Moulier Boutang believes that the future study of Althusser’s work will now inevitably be conducted in the light of his autobiography, a rare account of the psychological setting of a philosophy. With no other philosopher is it possible to make a satisfactory inquiry into the relationship between the life and the work. In Althusser’s case there is an obvious irony in his being a philosopher whose work denied the validity of human subjectivity ending up in the strange existential predicament of being deprived of legal personhood. It is as if he had fallen into a black hole of his own making. The very term nni-lieu implies non-existence, being nowhere. Psychologically, the term suggests that the identity he had held onto so fitfully since childhood had finally been extinguished.
After about five years in limbo, Althusser began to sound out his friends about the possibility of resuming his career, of making some sort of public gesture that would remind people that he was, in fact, still alive.
“I said,” recalls Jean-Pierre Lefebvre, “’Louis, you have killed someone, yet you were not convicted.
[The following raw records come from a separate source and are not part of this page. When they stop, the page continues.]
/-- LOAD_RESPONSE: the elements of a load return, or it asks for the host lines that the VAC does not hold (R79, R431). -/
def execLoadResponse (req : Nat) (s : State) : Host.Outcome State Fault Refusal :=
  match s.loads.find? fun r => r.id == req with
  | none => .next s
  | some r =>
    if r.cancelled then .next { s with loads := s.loads.filter fun x => x.id != req }
    else if r.elems.any fun x => x.loc.cached && (s.hostLineStop x.loc.key false).isSome then .next (s.askLines r.uid (r.elems.map fun x => x.loc))
    else .next (s.answerLoad r r.elems true)

/-- The pieces of an access whose pages are absent: the translation alone (R244). DEDUCED (notes/assumptions/74.md): while LOG2B is invalid every
page that no TLB holds is absent here, so LDP gives zeros and a clear bit. -/
def State.absentAt (s : State) (f : Fibre) (win o n : Nat) : List Nat :=
  if win = 1 ∨ win = 4 then
    (List.range ((n + 3) / 4)).filter fun i =>
      let g := s.globalOf f win (o + 4 * i)
      (s.cachedPte f.part f.onCore g).isNone && (s.walk f.part g).isNone
  else []

/-- The pieces of an LDP of a fibre that are absent; none where it traps at the alignment or the window. -/
def State.ldpAbsent (s : State) (f : Fibre) (e : Ext) : List Nat :=
  let ea := s.ea f e
  let n := accessBytes e
  if ea % alignOf n ≠ 0 then []
  else
    match decodeWindow ea n e.win with
    | .error _ => []
    | .ok (w, o) => s.absentAt f w o n

/-- The access of an LDP: pages that are absent are not checked, every other one as for LD (R244). -/
def ldpAccs (e : Ext) (s : State) (f : Fibre) : List Acc := (loadAccs e (accessBytes e) s f).map fun a => { a with skip := s.ldpAbsent f e }

/-- LDP: zeros and a clear predicate where a page is absent (R244). -/
def execLdp (e : Ext) (s : State) : Host.Outcome State Fault Refusal :=
  let n := accessBytes e
  s.issue (issueOf 0x20 1 e e.len)
    (withAccesses (addrUses e) (ldpAccs e) false fun s us ps =>
      let present := ps.filter fun p => s.ldpAbsent (s.fibre p.uid) e = []
      match s.reserveLoads (fun _ => false) present with
      | .error st => .error st
      | .ok s =>
        let s := us.foldl (fun s u =>
          if (present.any fun p => p.uid == u) then s.setPd u e true
          else (s.updFibre u fun f => f.setRange e.d.toNat (List.replicate (max 1 (n / 4)) zeroWord)).setPd u e false) s
        .ok (present.foldl (fun s p => s.loadOne e false false p) s, []))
Society thinks you have to pay something for it.’” As a kind of penance, he advised Althusser to embark on a humble project such as a translation from Latin or Greek. “It was an opinion he didn’t want to hear: he was in a manic phase.”
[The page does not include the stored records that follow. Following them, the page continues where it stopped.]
/-- A full set that is not bound: its checks, and its binding. -/
def State.bindSet (s : State) (x : StepSet) : State :=
  if x.bound.isSome ∨ x.signers.length < 16 then s
  else
    match s.setStop x with
    | some (.trap t, u) => s.trapSet x u t
    | some (.wake core k, _) => s.startWake x.part core k
    | some _ => s
    | none =>
      match s.bindEngine x.part x.core x.pipe with
      | none => s.trapSet x (((signerOf x.signers 0).map fun y => y.uid).getD 0) (s.slotTrap 3)
      | some g =>
        let (q, s) := s.fresh
        let s := { s with stepSets := mapIf (fun (y : StepSet) => y.id == x.id) (fun (y : StepSet) => { y with bound := some (g, q) }) s.stepSets }
        s.kick x.part x.core g

/-- Sets that waited for a slab of the vault. -/
def State.settleSets (s : State) : State := s.stepSets.foldl (fun s x => s.bindSet x) s

/-- The round that a fibre's MMA belongs to: the last one signed on the register, not yet used (R272). -/
def Fibre.roundOf (f : Fibre) (k : Nat) : Option Nat :=
  match (f.signed.filter fun x => x.1 == f.cur && x.2.1 == k).getLast? with
  | some (_, _, r, used) => if used then none else some r
  | none => none

/-- The checks of one fibre's MMA (R272): the round, or what stops it. -/
def State.mmaCheck (s : State) (f : Fibre) (e : Ext) : Except Trap Nat :=
  let k := modLow e 3
  if ((s.group f.groupId).cv k).size ≠ 16 then .error s.illegal
  else
    match f.roundOf k with
    | none => .error s.illegal
    | some r =>
      let i := f.v e.c.toNat
      if i.poison then .error { cause := cPoisonUse, detail := e.c.toNat }
      else if 15 < i.val.toNat then .error s.illegal else .ok r

/-- Enter a fibre's MMA into the set of its round (R273); the first one arms the watchdog (R484). -/
def State.joinSet (s : State) (minor : Nat) (e : Ext) (uid r : Nat) : State :=
  let f := s.fibre uid
  let k := modLow e 3
  let i := f.groupId
  let mine (x : StepSet) : Bool := x.part == f.part && x.grp == f.cur && x.repl == f.repl && x.cv == k && x.round == r
  let done := nth 0 ((s.group i).cv k).done r
  let (n, s) := if s.stepSets.any mine then (0, s) else
    let (n, s) := s.fresh
    let x : StepSet := { id := n, part := f.part, pipe := f.pipe, grp := f.cur, repl := f.repl, cv := k, round := r, completed := done
                         signers := [], core := f.onCore, bound := none }
    (n, ({ s with stepSets := s.stepSets ++ [x] }).timer (max s.clock (done + watchdog (s.pipeOf f).convwd)) (.convergeTimeout i k))
  let id := ((s.stepSets.find? mine).map fun x => x.id).getD n
  let d (b : Bool) (m : Nat) : PDWord := if b then s.sreg f m else zeroDWord
  let y : Signer :=
    { uid := uid, row := (f.v e.c.toNat).val.toNat, minor := minor, e := e, crow := (List.range 16).map fun j => f.v (e.d.toNat + j)
      descs := [d (fromMemA e) e.a.toNat, d (fromMemA e) (e.a.toNat + 1), d (fromMemB e) e.b.toNat, d (fromMemB e) (e.b.toNat + 1)] }
  let s := { s with stepSets := mapIf mine (fun x => { x with signers := x.signers ++ [y] }) s.stepSets }
  (s.acquire f 1).updFibre uid fun f => f.waitsPast .waitConverge (.stepSet id) e.len

/-- MMA and MMAS; a COMMITTING tag does not hold them (R288). -/
def mmaBody (minor : Nat) (e : Ext) : Body := fun s us =>
  match us.findSome? fun u => match s.mmaCheck (s.fibre u) e with | .error t => some t | .ok _ => none with
  | some t => .error (.trap t)
  | none =>
    let s := us.foldl (fun s u =>
      match s.mmaCheck (s.fibre u) e with
      | .error _ => s
      | .ok r =>
        let k := modLow e 3
        if r < ((s.group (s.fibre u).groupId).cv k).round then s.joinSet minor e u r
        else s.updFibre u fun f => f.waits .waitConverge (.mmaRound k r)) s
    .ok (s.settleSets, us)

/-- MMA. -/
def execMma (e : Ext) (s : State) : Host.Outcome State Fault Refusal := s.issue (issueOf 0x28 0 e e.len) (mmaBody 0 e)
/-- MMAS. -/
def execMmas (e : Ext) (s : State) : Host.Outcome State Fault Refusal := s.issue (issueOf 0x28 1 e e.len) (mmaBody 1 e)

/-- The operand rows of a set: from registers, or from memory at chunk 0. -/
def State.setRows (s : State) (x : StepSet) (mem : Ext → Bool) (op : Signer → MatOp) (reg : Ext → Nat) : List Row :=
  (List.range 16).map fun r =>
    match signerOf x.signers 0, signerOf x.signers r with
    | some z, some y =>
      if mem z.e then s.memRow (s.fibre z.uid) z.e (op z) r 0
      else
        let ws := (s.fibre y.uid).frag (reg y.e) y.e
        (ws.map fun w => w.val, ws.any fun w => w.poison)
    | _, _ => ([], false)

/-- The step of a set: every signer continues, its C row written (R274). -/
def State.runSet (s : State) (x : StepSet) : State :=
  let e := ((signerOf x.signers 0).map fun y => y.e).getD (plainExt 0)
  let a := s.setRows x fromMemA Signer.opA fun e => e.a.toNat
  let b := s.setRows x fromMemB Signer.opB fun e => e.b.toNat
  let c := (List.range 16).map fun r => ((signerOf x.signers r).map fun y => y.crow).getD []
  let out := matrixStep e a b c
  let s := { s with stepSets := s.stepSets.filter fun y => y.id != x.id }
  x.signers.foldl (fun s y => s.updFibre y.uid fun f =>
    if f.live then
      let f := { f with signed := mapIf (fun z => z.1 == x.grp && z.2.1 == x.cv && z.2.2.1 == x.round) (fun z => (z.1, z.2.1, z.2.2.1, true)) f.signed }
      (f.setRange y.e.d.toNat (nth [] out y.row)).continues
    else f) s

/-- A request stops the sets that a fibre has joined and whose operands are not read: every signer returns to its MMA (R288). -/
def State.returnSigners (s : State) (uid : Nat) : State :=
  let mine := s.stepSets.filter fun (x : StepSet) => x.signers.any fun y => y.uid == uid
  let s := { s with stepSets := s.stepSets.filter fun (x : StepSet) => !(x.signers.any fun y => y.uid == uid) }
  mine.foldl (fun s x => s.mapFibres fun f => if f.wait == .stepSet x.id then f.retry else f) s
In about five weeks, in April and May 1985, riding the tiger of psychotic elation, he wrote L ‘avenir dure longtemps, a text that would serve as his account of the murder, the hypothetical speech he would have given from the dock if he had been brought to trial. At 100,000 words in length, it was the longest book he ever wrote; he produced it at a rate of about 3,000 words a day, hardly sleeping. It is confession and penance combined. He presents, in prose incandescent with emotional pain, a review of his life in general and what led him to murder his wife. He calls himself a fraud and a coward, but defends his achievements as a philosopher.
The irony is not lost on friends such as Régis Debray that the longest (and most successful) book of a philosopher who considered the human personality an illusion should be a confessional autobiography. But it is just one of the many faces of Althusser. “It is a tissue of lies and half-truths,” says Pierre Macherey, one of the many friends who opposed its publication. After finishing it he put it in a drawer and only spoke about it to a few close friends, although it was obviously written for publication.
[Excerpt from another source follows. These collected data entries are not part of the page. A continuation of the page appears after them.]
/-- The plan of a request (R330 to R332). -/
def texPlan (t : Tex) (gather atl : Bool) (smp : DWord) (ws : List Word) : Option Plan :=
  let filt := gather || smp.getLsbD 0
  let w (k : Nat) : Word := nth 0 ws k
  if atl then
    match fracOf (w 1), fracOf (w 2) with
    | some x, some y =>
      let slot := (w 0).toNat
      let bx := 8 * (slot % (t.w / 8))
      let by_ := 8 * (slot / (t.w / 8))
      if t.h ≤ by_ then none
      else
        let in_ (z : Int) : Nat := (max 0 (min z 7)).toNat
        some { feet := [(footOf filt 0 1 1 x y, 256)], place := fun _ p => some (bx + in_ p.1, by_ + in_ p.2) }
    | _, _ => none
  else
    match fracOf (w 0), fracOf (w 1), if 2 < ws.length then fracOf (w 2) else some { n := 0, d := 1 } with
    | some u, some v, some lod =>
      let place (m : Nat) (p : Int × Int) : Option (Nat × Nat) :=
        match texIndex (bits smp.toNat 2 2) p.1 (t.lw m), texIndex (bits smp.toNat 4 2) p.2 (t.lh m) with
        | some x, some y => some (x, y)
        | _, _ => none
      let foot (m : Nat) : Foot := footOf filt m (t.lw m) (t.lh m) u v
      if gather || !smp.getLsbD 1 then some { feet := [(foot (nearLevel lod t.mips), 256)], place := place }
      else
        let l : Frac := if lod.n < 0 then { n := 0, d := 1 } else if (t.mips : Int) * (lod.d : Int) < lod.n then { n := t.mips, d := 1 } else lod
        let m := l.floor.toNat
        let g := l.q8
        some { feet := if g = 0 then [(foot m, 256)] else [(foot m, 256 - g), (foot (min (m + 1) t.mips), g)], place := place }
    | _, _, _ => none

/-- The texels that a plan reads, as places at levels; a gather reads every one of its footprint. -/
def Plan.reads (p : Plan) (gather : Bool) : List (Nat × Nat × Nat) :=
  p.feet.flatMap fun (f, w) => if w = 0 then [] else f.taps.filterMap fun ((x, y), a, b) =>
    if !gather ∧ a * b = 0 then none else (p.place f.m (x, y)).map fun q => (f.m, q.1, q.2)

/-- The sum of values under weights in 256ths, a weight of zero contributing nothing. -/
def weighted (xs : List (FV × Nat)) : FV :=
  match (xs.filter fun x => x.2 != 0).map fun x => x.1.times (.num false x.2 256) with
  | [] => FV.zero
  | x :: r => roundF32 (r.foldl FV.plus x)

/-- One component of a footprint. -/
def Foot.value (f : Foot) (texel : Int × Int → FV) : FV :=
  let h (j : Int) : FV := weighted [(texel (f.i, j), 256 - f.fx), (texel (f.i + 1, j), f.fx)]
  weighted [(h f.j, 256 - f.fy), (h (f.j + 1), f.fy)]

/-- The results of a request from the texels it has read: (level, x, y) to components, none for a failed read. -/
def texResult (gather : Bool) (ch : Nat) (plan : Option Plan) (read : Nat × Nat × Nat → Option (List FV)) : List PWord :=
  match plan with
  | none => List.replicate 4 zeroWord
  | some p =>
    let texel (m : Nat) (q : Int × Int) (c : Nat) : FV :=
      match p.place m q with
      | none => FV.zero
      | some (x, y) => nth FV.zero ((read (m, x, y)).getD []) c
    let failed (m : Nat) (q : Int × Int) : Bool := match p.place m q with | none => false | some (x, y) => (read (m, x, y)).isNone
    if gather then
      match p.feet with
      | (f, _) :: _ => f.taps.map fun (q, _, _) => if failed f.m q then ⟨0, true⟩ else ⟨toF32 (texel f.m q ch), false⟩
      | [] => List.replicate 4 zeroWord
    else if (p.reads false).any fun q => (read q).isNone then List.replicate 4 ⟨0, true⟩
    else (List.range 4).map fun c =>
      match p.feet with
      | [(f, _)] => ⟨toF32 (f.value fun q => texel f.m q c), false⟩
      | fs => ⟨toF32 (weighted (fs.map fun (f, w) => (f.value fun q => texel f.m q c, w))), false⟩

/-! ### Texture instructions -/

/-- The texture descriptor that the wave names (R329): its 256 bits, and whether the read met a mark. -/
def State.readTex (s : State) (f : Fibre) (va : Nat) : Except Stop (Nat × Bool × State) :=
  match s.place f { ea := va, n := 32, form := 0, acc := 1, align := 32 } with
  | .error st => .error st
  | .ok (ps, ws) => let (d, bad) := s.plainPieces f ps; .ok (if bad then 0 else ofLeBytes d, bad, s.keepWalks f ws)

/-- One fibre's texture request. -/
def State.placeTex (minor : Nat) (e : Ext) (call lead desc : Nat) (bad : Bool) (s : State) (u : Nat) : State :=
  let f := s.fibre u
  let (id, s) := s.fresh
  let n := if e.mod.getLsbD 0 || e.mod.getLsbD 1 then 3 else 2
  let g : Gather := { id := id, uid := u, lead := lead, part := f.part, core := f.onCore, repl := f.repl, minor := minor, mod := e.mod, dst := e.d.toNat
                      coords := (List.range n).map fun k => (f.v (e.a.toNat + k)).val, desc := desc, bad := bad, sampler := s.sC f e, tag := f.tag
                      placed := false, call := call, pc := f.pc, eng := EngineWait.idle }
  let s := { s with gathers := s.gathers ++ [g], pendV := s.pendV ++ (List.range 4).map fun k => (u, e.d.toNat + k) }
  s.sendDown f.part f.onCore 1 id

/-- TEX and TEXG. -/
def texture (minor : Nat) (e : Ext) (s : State) : Host.Outcome State Fault Refusal :=
  s.issue (issueOf 0x31 minor e e.len) (renderChecks 0x31 minor e fun s us =>
    let f := s.fibre (us.headD 0)
    match s.readTex f (s.sB f e).toNat with
    | .error st => .error st
    | .ok (desc, bad, s) =>
      let ok := bad || (match parseTex desc with | none => false | some t => !(e.mod.getLsbD 1 && t.w % 8 != 0))
      if !ok then .error (.trap s.illegal)
      else
        let (call, s) := s.fresh
        .ok (sendInOrder (State.placeTex minor e call f.uid desc bad) s us))

/-- TEX. -/
def execTex (e : Ext) (s : State) := texture 0 e s
/-- TEXG. -/
def execTexg (e : Ext) (s : State) := texture 1 e s

/-- TEXQ (R332). -/
def execTexq (e : Ext) (s : State) : Host.Outcome State Fault Refusal :=
  s.issue (issueOf 0x31 2 e e.len) (renderChecks 0x31 2 e fun s us =>
    let f := s.fibre (us.headD 0)
    match s.readTex f (s.sB f e).toNat with
    | .error st => .error st
    | .ok (desc, bad, s) =>
      match parseTex desc with
      | none => if bad then portRoom none (fun s us => .ok (s.updAll us fun f => f.setRange e.d.toNat (List.replicate 4 ⟨0, true⟩), [])) s us
        else .error (.trap s.illegal)
      | some t =>
        portRoom none (fun s us => .ok (us.foldl (fun s u =>
          let l := s.operandC (s.fibre u) e
          let r := if bad then List.replicate 4 ⟨0, true⟩
            else if t.mips < l then List.replicate 4 zeroWord
            else [t.lw l, t.lh l, t.mips + 1, t.fmt].map fun x => ⟨BitVec.ofNat 32 x, false⟩
          s.updFibre u fun f => f.setRange e.d.toNat r) s, [])) s us)

/-- The texels of a request: (place, components or a failure). A wait stops the reading. -/
def State.readTexels (s : State) (g : Gather) (t : Tex) : List (Nat × Nat × Nat) → List ((Nat × Nat × Nat) × Option (List FV)) × Option Fetched × State × Option Trap
  | [] => ([], none, s, none)
  | q :: r =>
    match s.gatherRead (s.onBehalf g.uid g.tag g.eng) (t.addr q.1 q.2.1 q.2.2) t.bytes 1 1 with
    | (.data d bad, s) =>
      let (xs, w, s, err) := s.readTexels g t r
      ((q, if bad then none else some (t.comps d)) :: xs, w, s, err)
    | (.fails x, s) =>
      let (xs, w, s, err) := s.readTexels g t r
      ((q, none) :: xs, w, s, some (err.getD x))
    | (.waits w, s) => ([], some (.waits w), s, none)
    | (.stops x, s) => ([], some (.stops x), s, none)

/-- A texture request whose reads may go on. -/
def State.gatherRuns (s : State) (g : Gather) : Bool := g.placed && g.eng.wait == .none && !(s.fibre g.uid).saved

/-- GATHER_RESULT_RETURN: the texels are read, and the results written (R333). -/
def execGatherResultReturn (req : Nat) (s : State) : Host.Outcome State Fault Refusal :=
  match s.gathers.find? fun g => g.id == req with
  | none => .next s
  | some g =>
    if !s.gatherRuns g then .next s
    else
      let gather := g.minor = 1
      let give (s : State) (ws : List PWord) : State :=
        let s := { s with gathers := s.gathers.filter fun x => x.id != req
                          pendV := s.pendV.filter fun x => !(x.1 == g.uid && g.dst ≤ x.2 && x.2 < g.dst + 4) }
        (s.updFibre g.uid fun f => if f.live then f.setRange g.dst ws else f).retryPending g.part
      match if g.bad then none else parseTex g.desc with
      | none => .next (give s (List.replicate 4 ⟨0, true⟩))
      | some t =>
        let plan := texPlan t gather (g.mod.getLsbD 1) g.sampler g.coords
        let qs := ((plan.map fun p => p.reads gather).getD []).eraseDups
        match s.readTexels g t qs with
        | (_, some (.stops x), _, _) => .fault x
        | (_, some (.waits w), s, _) =>
          .next { s with gathers := mapIf (fun (x : Gather) => x.id == req) (fun (x : Gather) => { x with eng := { x.eng with wait := w } }) s.gathers }
        | (xs, _, s, err) =>
          let s := match err with | some t => s.noteFail g.call g.lead g.pc t | none => s
          .next (give s (texResult gather (bits g.mod.toNat 2 2) plan fun q => (xs.find? fun x => x.1 == q).bind fun x => x.2))

/-- Texture requests in their engine return once their reads may go on. -/
def State.settleGathers (s : State) : State :=
  s.gathers.foldl (fun s g => if s.gatherRuns g && !s.isSet (.gatherResultReturn g.id) then s.post (.gatherResultReturn g.id) else s) s

/-! ### The shading atlas (R325 to R328) -/

/-- An atlas descriptor. -/
structure Atlas where
  qv : Bool
  queue : Nat
  next : Nat
  slots : Nat
  log : Nat
  table : Nat
  deriving DecidableEq, Repr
As a result of l‘affaire Althusser, a bill has been introduced to tighten the French penal code as it affects those judged mentally unfit to stand trial. And the door of the flat on the ground floor of the Ecole Normale through which students called on the old and much-loved professor has been removed and walled in. But above all, the tragic end of the Althussers symbolised for the generation of 1968 the end of Marxism and the PCF as forces in French intellectual life, and left a vacuum no one now alive is big enough to fill.
“Gravissimo!” says Elisabeth Roudinesco, describing the present crisis in French intellectual life. “We have no Sartre, no Lacan, no Foucault, and now no more Althusser. Levi-Strauss is alive but he is not the same. He’s a conservative. There is only Jacques Derrida. And he doesn’t have the position in France that he has abroad. He’s not seen as a subversive figure here.”
Althusser ended his days in an old people’s home in Yvelines, west of Paris, and died of heart failure on 22 October 1990. “He was,” wrote a friend, Louis Comte-Sponville, in Le Monde two days later, “the unhappiest man I ever met.”